EXERCISE BRIEF: Give again, exactly as written, each line of the material below starting at the line that contains "(regsOf 7 7 0 0).srcRate" and ending at the line that contains "(nextOf (exec .endRun (runningAt". Both ends count, and no other line does.

Top of DATA SHOWN

-- ==== Sys2Proof/Laws/Commands.lean ====
section
/-! SUPPORT. What each command can answer: a refusal of the spec, or its own effect. -/

namespace Sys2Proof.Machine

/-- CFG (R123): refused, or one configuration register written in IDLE. -/
theorem execCfg_cases (a : RegAddr) (v : Word) (s : State) :
    (∃ e, execCfg a v s = .next (refuse e s)) ∨
    ∃ r, s.status.mode = .idle ∧ writeReg a v s.regs = some r ∧
      execCfg a v s = .next { s with regs := r } := by
  unfold execCfg refused
  cases hm : s.status.mode with
  | run => exact .inl ⟨_, if_pos rfl⟩
  | idle =>
    cases hw : writeReg a v s.regs with
    | none => exact .inl ⟨.addr, by simp⟩
    | some r =>
      cases hb : isByteReg a && decide (v.toNat > 255) with
      | true => exact .inl ⟨.cfg, by simp⟩
      | false => exact .inr ⟨r, rfl, rfl, by simp⟩

/-- RD (R125): refused, or one word delivered. -/
theorem execRd_cases (a : RegAddr) (s : State) :
    execRd a s = .next (refuse .addr s) ∨
    ∃ v, readReg a s = some v ∧ execRd a s = .next (s.respond v) := by
  unfold execRd refused
  cases h : readReg a s with
  | none => exact .inl rfl
  | some v => exact .inr ⟨v, rfl, rfl⟩

/-- START under any Config (R127): refused, or a run begun. -/
theorem startWith_cases (cfg : Config) (s : State) :
    (∃ e, startWith cfg s = .next (refuse e s)) ∨
    s.status.mode = .idle ∧ s.regs.srcRate ≠ 0 ∧ s.regs.tgtRate ≠ 0 ∧
      startWith cfg s = .next (beginRun cfg.cursor s) := by
  unfold startWith refused
  cases hm : s.status.mode with
  | run => exact .inl ⟨_, if_pos rfl⟩
  | idle =>
    by_cases hz : s.regs.srcRate = 0 ∨ s.regs.tgtRate = 0
    · exact .inl ⟨.cfg, by rw [if_neg (by simp), if_pos hz]⟩
    · exact .inr ⟨rfl, fun h => hz (.inl h), fun h => hz (.inr h), by rw [if_neg (by simp), if_neg hz]⟩

/-- END (R132): refused, or the run finished. -/
theorem execEnd_cases (s : State) :
    execEnd s = .next (refuse .mode s) ∨
    s.status.mode = .run ∧ execEnd s = .next (finishRun s) := by
  unfold execEnd refused
  cases hm : s.status.mode with
  | idle => exact .inl (if_pos rfl)
  | run => exact .inr ⟨rfl, by simp⟩

/-- SAMPLE under any Config (R129): refused, or its Sample presented to SRC in RUN. -/
theorem sampleWith_cases (cfg : Config) (b : Byte) (s : State) :
    sampleWith cfg b s = .next (refuse .mode s) ∨
    s.status.mode = .run ∧ sampleWith cfg b s = present cfg.cursor (sampleOperand b) s := by
  unfold sampleWith refused
  cases hm : s.status.mode with
  | idle => exact .inl (if_pos rfl)
  | run => exact .inr ⟨rfl, by simp⟩

/-- FRAME under any Config (R131): refused, or the Sample of its frame presented to SRC in RUN. -/
theorem frameWith_cases (cfg : Config) (p : List Byte) (s : State) :
    (∃ e, frameWith cfg p s = .next (refuse e s)) ∨
    cfg.hasSF = true ∧ s.status.mode = .run ∧ s.regs.channels ≠ 0 ∧ frameLengthWrong p s.regs = false ∧
      frameWith cfg p s = present cfg.cursor
        (frameSample cfg.divMode p s.regs.channels.toNat s.regs.width.toNat) (flagWidth s) := by
  unfold frameWith refused
  cases hsf : cfg.hasSF with
  | false => exact .inl ⟨.op, by simp⟩
  | true =>
    cases hm : s.status.mode with
    | idle => exact .inl ⟨.mode, by simp⟩
    | run =>
      by_cases hc : s.regs.channels = 0
      · exact .inl ⟨.cfg, by simp [hc]⟩
      · cases hl : frameLengthWrong p s.regs with
        | true => exact .inl ⟨.len, by rw [if_neg (by simp), if_neg (by simp), if_neg hc, if_pos rfl]⟩
        | false =>
          exact .inr ⟨rfl, rfl, hc, rfl,
            by rw [if_neg (by simp), if_neg (by simp), if_neg hc, if_neg (by simp)]⟩

/-- W_UNSUP is all that the width flag writes, and only upward (R26, R131). -/
theorem flagWidth_cases (s : State) :
    widthSupported s.regs.width.toNat = true ∧ flagWidth s = s ∨
    widthSupported s.regs.width.toNat = false ∧ flagWidth s = s.setWUnsup true := by
  unfold flagWidth
  split <;> simp_all

end Sys2Proof.Machine
end

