/-- Where no addition passes `top`, which is below the length, the loop of Resample never ends. -/
theorem resampleLoop_none (xs : List Int) (ratio top : F64) (hlen : f64Real (f64OfNat xs.length) = true)
    (hbelow : f64Scaled top < f64Scaled (f64OfNat xs.length)) (htop : f64Real top = true)
    (hadd : ∀ idx : F64, f64Real idx = true → idx.toNat ≤ top.toNat → (f64Add idx ratio).toNat ≤ top.toNat)
    (fuel : Nat) (idx : F64) (hidx : idx.toNat ≤ top.toNat) :
    resampleLoop binary64 xs ratio fuel idx = none := by
  have hreal : ∀ y : F64, y.toNat ≤ top.toNat → f64Real y = true := fun y h =>
    decide_eq_true (lt_of_le_of_lt h (of_decide_eq_true htop))
  induction fuel generalizing idx with
  | zero => rfl
  | succ fuel ih =>
    have hless : f64Less idx (f64OfNat xs.length) = true := by
      have := lt_of_le_of_lt (f64Scaled_mono _ _ hidx) hbelow
      simp [f64Less, hreal idx hidx, hlen, this]
    have hrest := ih _ (hadd idx (hreal idx hidx) hidx)
    simp only [resampleLoop, binary64_flt, binary64_ofNat, binary64_fadd, hless, if_true, hrest]
    by_cases h : f64Add idx ratio = idx
    · rw [if_pos h]
    · rw [if_neg h]
      cases xs[binary64.ffloor idx]? <;> rfl

/-- V2.4: under the smallest ratio no addition passes 2^22. From 2^22 the sum stays; from the value below it
the exact sum does not reach past it. -/
theorem add_smallest_ratio (idx : F64) (hreal : f64Real idx = true) (h : idx.toNat ≤ 0x4150000000000000) :
    (f64Add idx (srcRatio binary64 (regsOf 1 4294967295 1 8))).toNat ≤ (0x4150000000000000 : F64).toNat := by
  have hratio : f64Real (srcRatio binary64 (regsOf 1 4294967295 1 8)) = true := by decide +kernel
  rcases Nat.eq_or_lt_of_le h with heq | hlt
  · obtain rfl : idx = 0x4150000000000000 := BitVec.eq_of_toNat_eq heq
    decide +kernel
  · have hbelow : f64Scaled idx ≤ f64Scaled (0x414FFFFFFFFFFFFF : F64) :=
      f64Scaled_mono _ _ (by rw [show (0x414FFFFFFFFFFFFF : F64).toNat = 0x414FFFFFFFFFFFFF from rfl]; omega)
    have hsum : f64Scaled (0x414FFFFFFFFFFFFF : F64) +
        f64Scaled (srcRatio binary64 (regsOf 1 4294967295 1 8)) ≤
        f64Scaled (0x4150000000000000 : F64) * 1 := by decide +kernel
    simp only [f64Add, hreal, hratio, Bool.and_self, if_true]
    exact f64Round_le _ _ _ (by omega) (le_trans (Nat.add_le_add_right hbelow _) hsum)

/-- Resample of 2^22 + 1 samples under the smallest ratio never ends. -/
theorem resample_none :
    resample binary64 (List.replicate (2 ^ 22 + 1) 0) (regsOf 1 4294967295 1 8) = none := by
  rw [resample, if_neg (by decide)]
  refine resampleLoop_none _ _ 0x4150000000000000 ?_ ?_ (by decide +kernel)
    (fun idx hreal h => add_smallest_ratio idx hreal h) _ _ (by decide +kernel)
  · rw [List.length_replicate]; decide +kernel
  · rw [List.length_replicate]; decide +kernel

/-- Both clauses: a Resample that ends, and one that does not. -/
theorem test_witness_StreamingResamplerIsBatchResampler :
    ((running 1 3 1 8).regs.srcRate ≠ 0 ∧ (running 1 3 1 8).regs.tgtRate ≠ 0 ∧
      (running 1 3 1 8).cur = ⟨posZero, 0, srcRatio binary64 (running 1 3 1 8).regs⟩ ∧
      resample binary64 [5, -7] (running 1 3 1 8).regs = some [5, 5, 5, -7, -7, -7, -7]) ∧
    ((running 1 4294967295 1 8).cur = ⟨posZero, 0, srcRatio binary64 (running 1 4294967295 1 8).regs⟩ ∧
      (List.replicate (2 ^ 22 + 1) (0 : Int)).length < 2 ^ 53 ∧
      resample binary64 (List.replicate (2 ^ 22 + 1) 0) (running 1 4294967295 1 8).regs = none) :=
  ⟨by decide +kernel, rfl, by rw [List.length_replicate]; decide, resample_none⟩

/-- Both clauses: V2.3 line 8 as a run, and a run that hangs. -/
theorem test_witness_WholeRunPushesEncode :
    ((idle 1 3 1 8).status.mode = .idle ∧ (∀ x, x ∈ [(127 : Int), -128] → IsSample x) ∧
      encodeRun binary64 [127, -128] (idle 1 3 1 8).regs = some [0x07]) ∧
    ((idle 1 4294967295 1 8).status.mode = .idle ∧
      (∀ x, x ∈ List.replicate (2 ^ 22 + 1) (0 : Int) → IsSample x) ∧
      encodeRun binary64 (List.replicate (2 ^ 22 + 1) 0) (idle 1 4294967295 1 8).regs = none) := by
  refine ⟨⟨rfl, by unfold IsSample; decide, by decide +kernel⟩, rfl, fun x hx => ?_, ?_⟩
  · rw [List.eq_of_mem_replicate hx]; unfold IsSample; decide
  · exact congrArg (Option.map _) resample_none

/-- P3 with two reads among its frames; the bytes are 87 01. -/
theorem test_witness_AnyRunPushesEncode :
    (idle 8000 24000 1 8).status.mode = .idle ∧
    (∀ i, i ∈ [Instr.frame [0xC0], .rd 5, .frame [0x40], .rd 9, .frame [0x80]] →
      (presentedSample (idle 8000 24000 1 8).regs i).isSome = true ∨ ∃ a : RegAddr, i = .rd a ∧ a.toNat ≤ 9) ∧
    [Instr.frame [0xC0], .rd 5, .frame [0x40], .rd 9, .frame [0x80]].filterMap
      (presentedSample (idle 8000 24000 1 8).regs) = [64, -64, 0] ∧
    encodeRun binary64 [64, -64, 0] (idle 8000 24000 1 8).regs = some [0x87, 0x01] := by
  refine ⟨rfl, fun i hi => ?_, by decide +kernel, by decide +kernel⟩
  simp only [List.mem_cons, List.not_mem_nil, or_false] at hi
  rcases hi with rfl | rfl | rfl | rfl | rfl
  · exact .inl (by decide +kernel)
  · exact .inr ⟨5, rfl, by decide⟩
  · exact .inl (by decide +kernel)
  · exact .inr ⟨9, rfl, by decide⟩
  · exact .inl (by decide +kernel)

theorem test_witness_GeneralBranchForwardsOnceAtRatioOne :
    ∃ s : State, s.cur.ratio = f64OfNat 1 ∧ s.cur.idx = f64OfNat s.cur.n ∧ s.cur.n + 1 = 2 ^ 53 - 1 :=
  ⟨{ idle 7 7 1 8 with cur := ⟨f64OfNat (2 ^ 53 - 2), 2 ^ 53 - 2, f64OfNat 1⟩ }, by decide +kernel⟩

/-- A sum that is rounded: 2^53 + 1 is a tie, and the even neighbour is 2^53. For SumNeverBelowItsOperand and
SumsAndQuotientsAreCorrectlyRounded. -/
theorem test_witness_SumsAndQuotientsAreCorrectlyRounded :
    f64Real (f64OfNat (2 ^ 53)) = true ∧ f64Real (f64OfNat 1) = true ∧
    f64Add (f64OfNat (2 ^ 53)) (f64OfNat 1) = f64OfNat (2 ^ 53) ∧ 0 < f64Scaled (f64OfNat 3) ∧
    f64Div (f64OfNat 1) (f64OfNat 3) = 0x3FD5555555555555 ∧
    f64Real (f64Div (f64OfNat 1) (f64OfNat 3)) = true := by decide +kernel

theorem test_witness_NaturalsBelowTwoToThe53AreExact :
    f64OfNat (2 ^ 53 - 1) = 0x433FFFFFFFFFFFFF ∧ f64Floor 0x433FFFFFFFFFFFFF = 2 ^ 53 - 1 := by decide +kernel

/-- Both ends of the range of the ratio, and equal rates. -/
theorem test_witness_LatchedRatioIsPositive :
    ((regsOf 1 4294967295 0 0).srcRate ≠ 0 ∧ (regsOf 1 4294967295 0 0).tgtRate ≠ 0) ∧
    ((regsOf 4294967295 1 0 0).srcRate ≠ 0 ∧ (regsOf 4294967295 1 0 0).tgtRate ≠ 0) ∧
    srcRatio binary64 (regsOf 4294967295 1 0 0) = f64OfNat 4294967295 ∧
    (regsOf 7 7 0 0).srcRate = (regsOf 7 7 0 0).tgtRate := by decide +kernel

/-- Every condition of FRAME at once: the first code, ERR_OP; and with SF present ERR_MODE. -/
theorem test_witness_RefusalCausesAreComplete :
    RefusedWith false (.frame [0]) State.reset .op ∧ RefusedWith true (.frame [0]) State.reset .mode ∧
    Accepted true (.rd 9) State.reset ∧ (8#40).toNat / 8 % 2 = 1 ∧ (7#40).toNat % 8 = 7 := by
  refine ⟨⟨.inl ⟨rfl, rfl⟩, fun d h => ?_⟩, ⟨.inr (.inl ⟨rfl, rfl⟩), fun d h => ?_⟩, fun e h => ?_, by decide⟩
  · cases d <;> simp [errNumber] at h
  · cases d <;> simp [errNumber] at h
    simp [RefusalCause]
  · simp [RefusalCause] at h

theorem test_witness_FirstErrorIsKept :
    State.reset.status.err = none ∧ refusedOnce.status.err = some .len ∧ Instr.start ≠ .rst ∧
    (nextOf (exec .endRun refusedOnce)).map (fun t => t.status.err) = some (some .len) := by decide +kernel

/-- A next state for each transition of MODE. -/
theorem test_witness_ModeTransitions :
    (nextOf (exec .rst (runningAt 3))).map (fun t => t.status.mode) = some .idle ∧
    (nextOf (exec .start (idle 1 1 1 8))).map (fun t => t.status.mode) = some .run ∧
    (nextOf (exec .endRun (runningAt 3))).map (fun t => t.status.mode) = some .idle ∧
    (nextOf (exec (.rd 10) (runningAt 3))).map (fun t => t.status.mode) = some .run := by decide +kernel

theorem test_witness_ConfigurationFrozenInRun :
    ∃ t, exec (.cfg 0 1) State.reset = .next t ∧ t.regs ≠ State.reset.regs :=
  ⟨idle 1 48000 0 0, rfl, by decide⟩

theorem test_witness_RatioLatchedByStartAlone :
    ∃ t, exec .start (idle 1 2 1 8) = .next t ∧ t.cur.ratio ≠ (idle 1 2 1 8).cur.ratio :=
  ⟨running 1 2 1 8, rfl, by decide +kernel⟩

/-- Both channels grow: a byte by END, a word by RD. -/
theorem test_witness_ChannelsOnlyGrow :
    (nextOf (exec .endRun { runningAt 7 with bits := ⟨0x7F, 7⟩ })).map (fun t => t.chan.out) = some ([] ++ [0x7F]) ∧
    (nextOf (exec (.rd 3) (runningAt 7))).map (fun t => t.chan.resp) = some ([] ++ [8]) := by decide +kernel

/-- Idle states with different histories and the same configuration; a run of two commands from each. -/
theorem test_witness_OutputIndependentOfHistory :
    (idle 8000 8000 1 8).status.mode = .idle ∧ refusedOnce.status.mode = .idle ∧
    (idle 8000 8000 1 8).regs = refusedOnce.regs ∧ (idle 8000 8000 1 8).regs.srcRate ≠ 0 ∧
    (idle 8000 8000 1 8).regs.tgtRate ≠ 0 ∧
    (∃ t, exec .start (idle 8000 8000 1 8) = .next t) ∧
    SameDataPath (runningAt 0) ((runningAt 0).setWUnsup true) ∧
    (nextOf (execAll [.frame [0xFF], .endRun] (runningAt 0))).map (fun t => t.chan.out) = some [0x01] :=
  ⟨rfl, rfl, rfl, by decide, by decide, ⟨_, rfl⟩, ⟨rfl, rfl, rfl, rfl, rfl⟩, by decide +kernel⟩

/-- The invariant in a run with a SAMPLE on CMD, and the step that forwards it seven times. -/
theorem test_witness_StepKeepsTheInvariant :
    Inv ((running 8000 48000 1 8).issue (encode (.sample 1))) ∧
    (nextOf (step ((running 8000 48000 1 8).issue (encode (.sample 1))))).map (fun t => t.bits) =
      some ⟨0x55, 7⟩ :=
  ⟨⟨by decide +kernel, by decide +kernel, by decide +kernel, by decide +kernel, fun _ => by decide +kernel,
    fun _ => by decide +kernel, fun _ _ => by decide +kernel⟩, by decide +kernel⟩

end Sys2Proof.Tests
end

/-! PROOFS. What a command that completes has done, said once for all seven; and the ratio (10_state.md R17). -/

namespace Sys2Proof.Machine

Bottom of DATA SHOWN

RESULT OF THE TASK:
    (regsOf 7 7 0 0).srcRate = (regsOf 7 7 0 0).tgtRate := by decide +kernel

/-- Every condition of FRAME at once: the first code, ERR_OP; and with SF present ERR_MODE. -/
theorem test_witness_RefusalCausesAreComplete :
    RefusedWith false (.frame [0]) State.reset .op ∧ RefusedWith true (.frame [0]) State.reset .mode ∧
    Accepted true (.rd 9) State.reset ∧ (8#40).toNat / 8 % 2 = 1 ∧ (7#40).toNat % 8 = 7 := by
  refine ⟨⟨.inl ⟨rfl, rfl⟩, fun d h => ?_⟩, ⟨.inr (.inl ⟨rfl, rfl⟩), fun d h => ?_⟩, fun e h => ?_, by decide⟩
  · cases d <;> simp [errNumber] at h
  · cases d <;> simp [errNumber] at h
    simp [RefusalCause]
  · simp [RefusalCause] at h

theorem test_witness_FirstErrorIsKept :
    State.reset.status.err = none ∧ refusedOnce.status.err = some .len ∧ Instr.start ≠ .rst ∧
    (nextOf (exec .endRun refusedOnce)).map (fun t => t.status.err) = some (some .len) := by decide +kernel

/-- A next state for each transition of MODE. -/
theorem test_witness_ModeTransitions :
    (nextOf (exec .rst (runningAt 3))).map (fun t => t.status.mode) = some .idle ∧
    (nextOf (exec .start (idle 1 1 1 8))).map (fun t => t.status.mode) = some .run ∧
    (nextOf (exec .endRun (runningAt 3))).map (fun t => t.status.mode) = some .idle ∧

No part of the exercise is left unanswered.